Aim of the task – Lines in the entries below where the word "resetBlock" shows up should each be copied.

Provided entries –
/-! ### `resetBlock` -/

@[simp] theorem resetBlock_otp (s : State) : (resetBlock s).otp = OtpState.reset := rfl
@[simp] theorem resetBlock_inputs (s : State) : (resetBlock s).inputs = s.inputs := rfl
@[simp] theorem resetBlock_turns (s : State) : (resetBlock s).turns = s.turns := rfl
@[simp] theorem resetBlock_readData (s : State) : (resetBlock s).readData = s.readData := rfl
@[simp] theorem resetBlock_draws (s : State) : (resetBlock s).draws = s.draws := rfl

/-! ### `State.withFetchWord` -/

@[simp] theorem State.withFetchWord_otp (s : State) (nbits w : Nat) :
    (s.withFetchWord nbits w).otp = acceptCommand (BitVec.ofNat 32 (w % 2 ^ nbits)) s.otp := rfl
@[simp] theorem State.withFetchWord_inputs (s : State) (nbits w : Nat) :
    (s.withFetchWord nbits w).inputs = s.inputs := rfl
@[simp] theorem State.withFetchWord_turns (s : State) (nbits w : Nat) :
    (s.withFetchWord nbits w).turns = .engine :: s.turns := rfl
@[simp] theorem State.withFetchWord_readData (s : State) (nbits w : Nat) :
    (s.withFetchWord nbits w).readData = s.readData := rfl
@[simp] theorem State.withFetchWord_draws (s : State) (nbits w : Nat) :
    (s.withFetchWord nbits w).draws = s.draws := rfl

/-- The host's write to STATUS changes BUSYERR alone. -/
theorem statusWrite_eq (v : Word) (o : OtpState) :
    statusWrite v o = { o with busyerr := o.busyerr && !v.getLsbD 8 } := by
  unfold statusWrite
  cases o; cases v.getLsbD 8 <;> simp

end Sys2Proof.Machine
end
==
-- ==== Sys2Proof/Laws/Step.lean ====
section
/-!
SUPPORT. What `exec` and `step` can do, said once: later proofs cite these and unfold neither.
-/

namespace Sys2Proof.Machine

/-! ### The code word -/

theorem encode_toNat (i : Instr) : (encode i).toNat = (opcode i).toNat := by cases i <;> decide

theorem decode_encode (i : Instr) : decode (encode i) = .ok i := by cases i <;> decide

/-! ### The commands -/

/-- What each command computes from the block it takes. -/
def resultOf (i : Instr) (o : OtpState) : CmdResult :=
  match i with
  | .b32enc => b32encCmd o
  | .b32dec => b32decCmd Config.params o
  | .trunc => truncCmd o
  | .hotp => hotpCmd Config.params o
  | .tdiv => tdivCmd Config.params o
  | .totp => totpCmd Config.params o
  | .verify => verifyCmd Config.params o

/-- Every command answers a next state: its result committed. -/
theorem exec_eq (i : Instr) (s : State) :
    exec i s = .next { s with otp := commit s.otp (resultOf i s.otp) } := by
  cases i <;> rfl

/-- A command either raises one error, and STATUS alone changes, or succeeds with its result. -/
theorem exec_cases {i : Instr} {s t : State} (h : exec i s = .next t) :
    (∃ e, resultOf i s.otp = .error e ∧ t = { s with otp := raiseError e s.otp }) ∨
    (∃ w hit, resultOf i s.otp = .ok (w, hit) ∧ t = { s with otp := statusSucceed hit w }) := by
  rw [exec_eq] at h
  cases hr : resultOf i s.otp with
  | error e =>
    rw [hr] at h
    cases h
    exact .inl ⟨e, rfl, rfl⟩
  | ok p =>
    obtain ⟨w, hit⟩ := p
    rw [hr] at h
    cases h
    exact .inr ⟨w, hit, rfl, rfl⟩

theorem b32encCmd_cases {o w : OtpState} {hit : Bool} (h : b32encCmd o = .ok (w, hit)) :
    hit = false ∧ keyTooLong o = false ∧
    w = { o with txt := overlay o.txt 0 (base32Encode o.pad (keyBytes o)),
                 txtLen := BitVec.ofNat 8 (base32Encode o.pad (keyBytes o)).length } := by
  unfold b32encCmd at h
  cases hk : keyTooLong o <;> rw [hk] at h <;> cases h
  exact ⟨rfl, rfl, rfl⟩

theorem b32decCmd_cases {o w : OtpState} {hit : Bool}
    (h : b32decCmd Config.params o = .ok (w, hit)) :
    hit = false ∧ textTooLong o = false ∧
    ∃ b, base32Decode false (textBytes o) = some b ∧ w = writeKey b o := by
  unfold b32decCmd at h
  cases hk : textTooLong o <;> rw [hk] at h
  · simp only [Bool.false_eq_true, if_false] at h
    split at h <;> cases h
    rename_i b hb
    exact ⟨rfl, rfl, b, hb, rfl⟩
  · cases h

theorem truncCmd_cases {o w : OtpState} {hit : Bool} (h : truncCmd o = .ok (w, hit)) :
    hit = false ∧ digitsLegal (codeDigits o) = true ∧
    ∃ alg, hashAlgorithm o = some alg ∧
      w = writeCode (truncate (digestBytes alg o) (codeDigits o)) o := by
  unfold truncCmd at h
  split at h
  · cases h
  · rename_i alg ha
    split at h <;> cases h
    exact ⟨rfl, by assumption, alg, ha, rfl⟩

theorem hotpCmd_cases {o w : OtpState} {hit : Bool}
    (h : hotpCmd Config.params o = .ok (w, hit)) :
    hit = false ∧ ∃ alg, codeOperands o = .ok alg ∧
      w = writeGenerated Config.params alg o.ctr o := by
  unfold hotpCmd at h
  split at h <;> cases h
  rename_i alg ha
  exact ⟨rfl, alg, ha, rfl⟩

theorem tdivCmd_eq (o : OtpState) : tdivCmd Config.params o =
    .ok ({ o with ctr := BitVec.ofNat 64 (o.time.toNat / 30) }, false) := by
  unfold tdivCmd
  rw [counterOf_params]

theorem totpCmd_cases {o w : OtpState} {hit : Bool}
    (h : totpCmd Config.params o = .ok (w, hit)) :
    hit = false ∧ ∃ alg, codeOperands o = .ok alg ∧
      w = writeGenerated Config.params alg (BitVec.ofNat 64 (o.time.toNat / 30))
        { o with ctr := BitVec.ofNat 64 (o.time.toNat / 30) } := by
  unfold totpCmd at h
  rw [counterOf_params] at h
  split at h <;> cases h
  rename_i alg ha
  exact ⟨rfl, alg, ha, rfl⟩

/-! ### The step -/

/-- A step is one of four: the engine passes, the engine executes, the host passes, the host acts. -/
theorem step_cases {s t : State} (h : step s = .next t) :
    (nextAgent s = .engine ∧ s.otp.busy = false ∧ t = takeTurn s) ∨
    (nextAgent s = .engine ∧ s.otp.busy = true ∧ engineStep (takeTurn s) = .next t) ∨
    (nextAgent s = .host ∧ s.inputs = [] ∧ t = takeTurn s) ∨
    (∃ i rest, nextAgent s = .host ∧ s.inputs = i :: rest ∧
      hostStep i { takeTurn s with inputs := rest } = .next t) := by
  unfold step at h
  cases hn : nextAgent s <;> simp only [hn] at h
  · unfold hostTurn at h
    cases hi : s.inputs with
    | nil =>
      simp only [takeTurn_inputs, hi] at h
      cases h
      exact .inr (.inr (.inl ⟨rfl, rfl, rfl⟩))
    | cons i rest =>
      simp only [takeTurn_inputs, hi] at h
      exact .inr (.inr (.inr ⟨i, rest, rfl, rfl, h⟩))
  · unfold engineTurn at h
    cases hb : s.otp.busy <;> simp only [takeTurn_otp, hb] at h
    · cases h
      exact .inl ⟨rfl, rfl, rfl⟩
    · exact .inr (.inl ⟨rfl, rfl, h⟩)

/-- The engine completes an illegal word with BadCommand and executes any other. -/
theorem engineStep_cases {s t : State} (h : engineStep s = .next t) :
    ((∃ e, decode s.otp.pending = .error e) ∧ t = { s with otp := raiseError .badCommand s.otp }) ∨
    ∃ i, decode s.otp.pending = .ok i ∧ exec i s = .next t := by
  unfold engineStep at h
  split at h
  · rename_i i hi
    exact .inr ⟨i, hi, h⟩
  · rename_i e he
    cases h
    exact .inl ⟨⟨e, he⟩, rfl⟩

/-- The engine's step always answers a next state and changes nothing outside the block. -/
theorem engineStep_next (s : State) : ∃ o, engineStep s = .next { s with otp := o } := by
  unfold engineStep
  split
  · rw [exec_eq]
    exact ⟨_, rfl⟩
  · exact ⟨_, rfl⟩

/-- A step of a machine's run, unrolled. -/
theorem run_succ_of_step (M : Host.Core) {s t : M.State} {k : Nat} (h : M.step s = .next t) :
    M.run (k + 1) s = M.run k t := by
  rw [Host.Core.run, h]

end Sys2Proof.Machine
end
==
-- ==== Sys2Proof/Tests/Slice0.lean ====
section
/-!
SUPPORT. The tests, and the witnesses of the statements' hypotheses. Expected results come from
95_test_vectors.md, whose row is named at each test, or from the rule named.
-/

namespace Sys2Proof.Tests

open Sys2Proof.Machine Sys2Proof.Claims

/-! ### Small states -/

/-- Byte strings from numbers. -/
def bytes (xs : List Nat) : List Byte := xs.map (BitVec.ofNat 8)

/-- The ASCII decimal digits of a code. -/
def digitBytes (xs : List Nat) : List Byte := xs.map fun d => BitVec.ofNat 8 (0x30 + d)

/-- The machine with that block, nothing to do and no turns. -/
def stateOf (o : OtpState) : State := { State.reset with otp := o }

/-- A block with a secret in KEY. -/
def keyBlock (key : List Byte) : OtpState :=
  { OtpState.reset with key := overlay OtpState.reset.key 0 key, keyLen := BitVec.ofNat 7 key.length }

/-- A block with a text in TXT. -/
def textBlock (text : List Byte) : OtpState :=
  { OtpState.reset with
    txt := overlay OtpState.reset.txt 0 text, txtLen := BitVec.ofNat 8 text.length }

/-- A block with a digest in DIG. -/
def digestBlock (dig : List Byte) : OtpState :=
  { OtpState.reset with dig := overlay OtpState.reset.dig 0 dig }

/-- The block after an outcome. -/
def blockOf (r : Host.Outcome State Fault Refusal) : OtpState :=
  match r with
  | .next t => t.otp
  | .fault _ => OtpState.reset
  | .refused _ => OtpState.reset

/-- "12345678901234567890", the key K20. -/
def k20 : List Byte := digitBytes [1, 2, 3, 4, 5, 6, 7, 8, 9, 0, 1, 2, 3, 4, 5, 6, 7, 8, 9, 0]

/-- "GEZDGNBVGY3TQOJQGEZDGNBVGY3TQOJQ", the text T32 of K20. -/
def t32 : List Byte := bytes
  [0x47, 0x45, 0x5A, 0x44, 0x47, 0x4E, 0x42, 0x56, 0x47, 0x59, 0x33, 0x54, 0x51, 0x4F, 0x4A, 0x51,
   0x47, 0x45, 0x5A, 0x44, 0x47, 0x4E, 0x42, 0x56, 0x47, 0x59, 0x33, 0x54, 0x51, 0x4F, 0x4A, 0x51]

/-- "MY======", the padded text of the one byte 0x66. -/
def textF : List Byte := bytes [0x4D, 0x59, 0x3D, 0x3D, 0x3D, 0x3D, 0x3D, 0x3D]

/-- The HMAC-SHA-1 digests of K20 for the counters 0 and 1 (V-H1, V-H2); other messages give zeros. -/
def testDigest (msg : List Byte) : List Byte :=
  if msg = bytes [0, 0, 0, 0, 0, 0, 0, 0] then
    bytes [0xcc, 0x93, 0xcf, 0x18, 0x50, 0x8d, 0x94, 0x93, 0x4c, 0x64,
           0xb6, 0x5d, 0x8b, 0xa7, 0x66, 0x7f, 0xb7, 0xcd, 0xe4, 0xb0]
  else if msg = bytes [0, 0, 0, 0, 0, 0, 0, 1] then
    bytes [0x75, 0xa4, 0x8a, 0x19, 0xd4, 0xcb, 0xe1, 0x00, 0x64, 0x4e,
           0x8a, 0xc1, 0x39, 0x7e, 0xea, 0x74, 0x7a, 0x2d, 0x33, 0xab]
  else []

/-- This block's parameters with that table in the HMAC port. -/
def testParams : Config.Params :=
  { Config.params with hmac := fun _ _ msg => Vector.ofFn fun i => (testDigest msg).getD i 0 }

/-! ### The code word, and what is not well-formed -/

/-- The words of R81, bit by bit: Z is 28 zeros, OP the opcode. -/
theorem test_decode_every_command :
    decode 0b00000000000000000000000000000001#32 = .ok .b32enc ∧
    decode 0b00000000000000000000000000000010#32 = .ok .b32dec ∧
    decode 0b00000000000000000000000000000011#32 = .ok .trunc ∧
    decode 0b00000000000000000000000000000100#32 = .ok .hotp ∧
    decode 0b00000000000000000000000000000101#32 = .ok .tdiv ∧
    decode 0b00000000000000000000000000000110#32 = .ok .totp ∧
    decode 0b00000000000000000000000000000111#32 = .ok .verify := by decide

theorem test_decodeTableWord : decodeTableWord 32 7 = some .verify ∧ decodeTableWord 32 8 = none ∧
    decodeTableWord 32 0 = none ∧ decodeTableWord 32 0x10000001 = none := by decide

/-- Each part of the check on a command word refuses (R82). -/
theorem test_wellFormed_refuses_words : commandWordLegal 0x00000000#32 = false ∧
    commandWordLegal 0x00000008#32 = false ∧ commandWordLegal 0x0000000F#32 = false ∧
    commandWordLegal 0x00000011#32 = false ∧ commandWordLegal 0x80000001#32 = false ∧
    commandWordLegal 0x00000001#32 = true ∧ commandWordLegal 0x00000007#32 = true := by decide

Response below –
/-! ### `resetBlock` -/
@[simp] theorem resetBlock_otp (s : State) : (resetBlock s).otp = OtpState.reset := rfl
@[simp] theorem resetBlock_inputs (s : State) : (resetBlock s).inputs = s.inputs := rfl
@[simp] theorem resetBlock_turns (s : State) : (resetBlock s).turns = s.turns := rfl
@[simp] theorem resetBlock_readData (s : State) : (resetBlock s).readData = s.readData := rfl
@[simp] theorem resetBlock_draws (s : State) : (resetBlock s).draws = s.draws := rfl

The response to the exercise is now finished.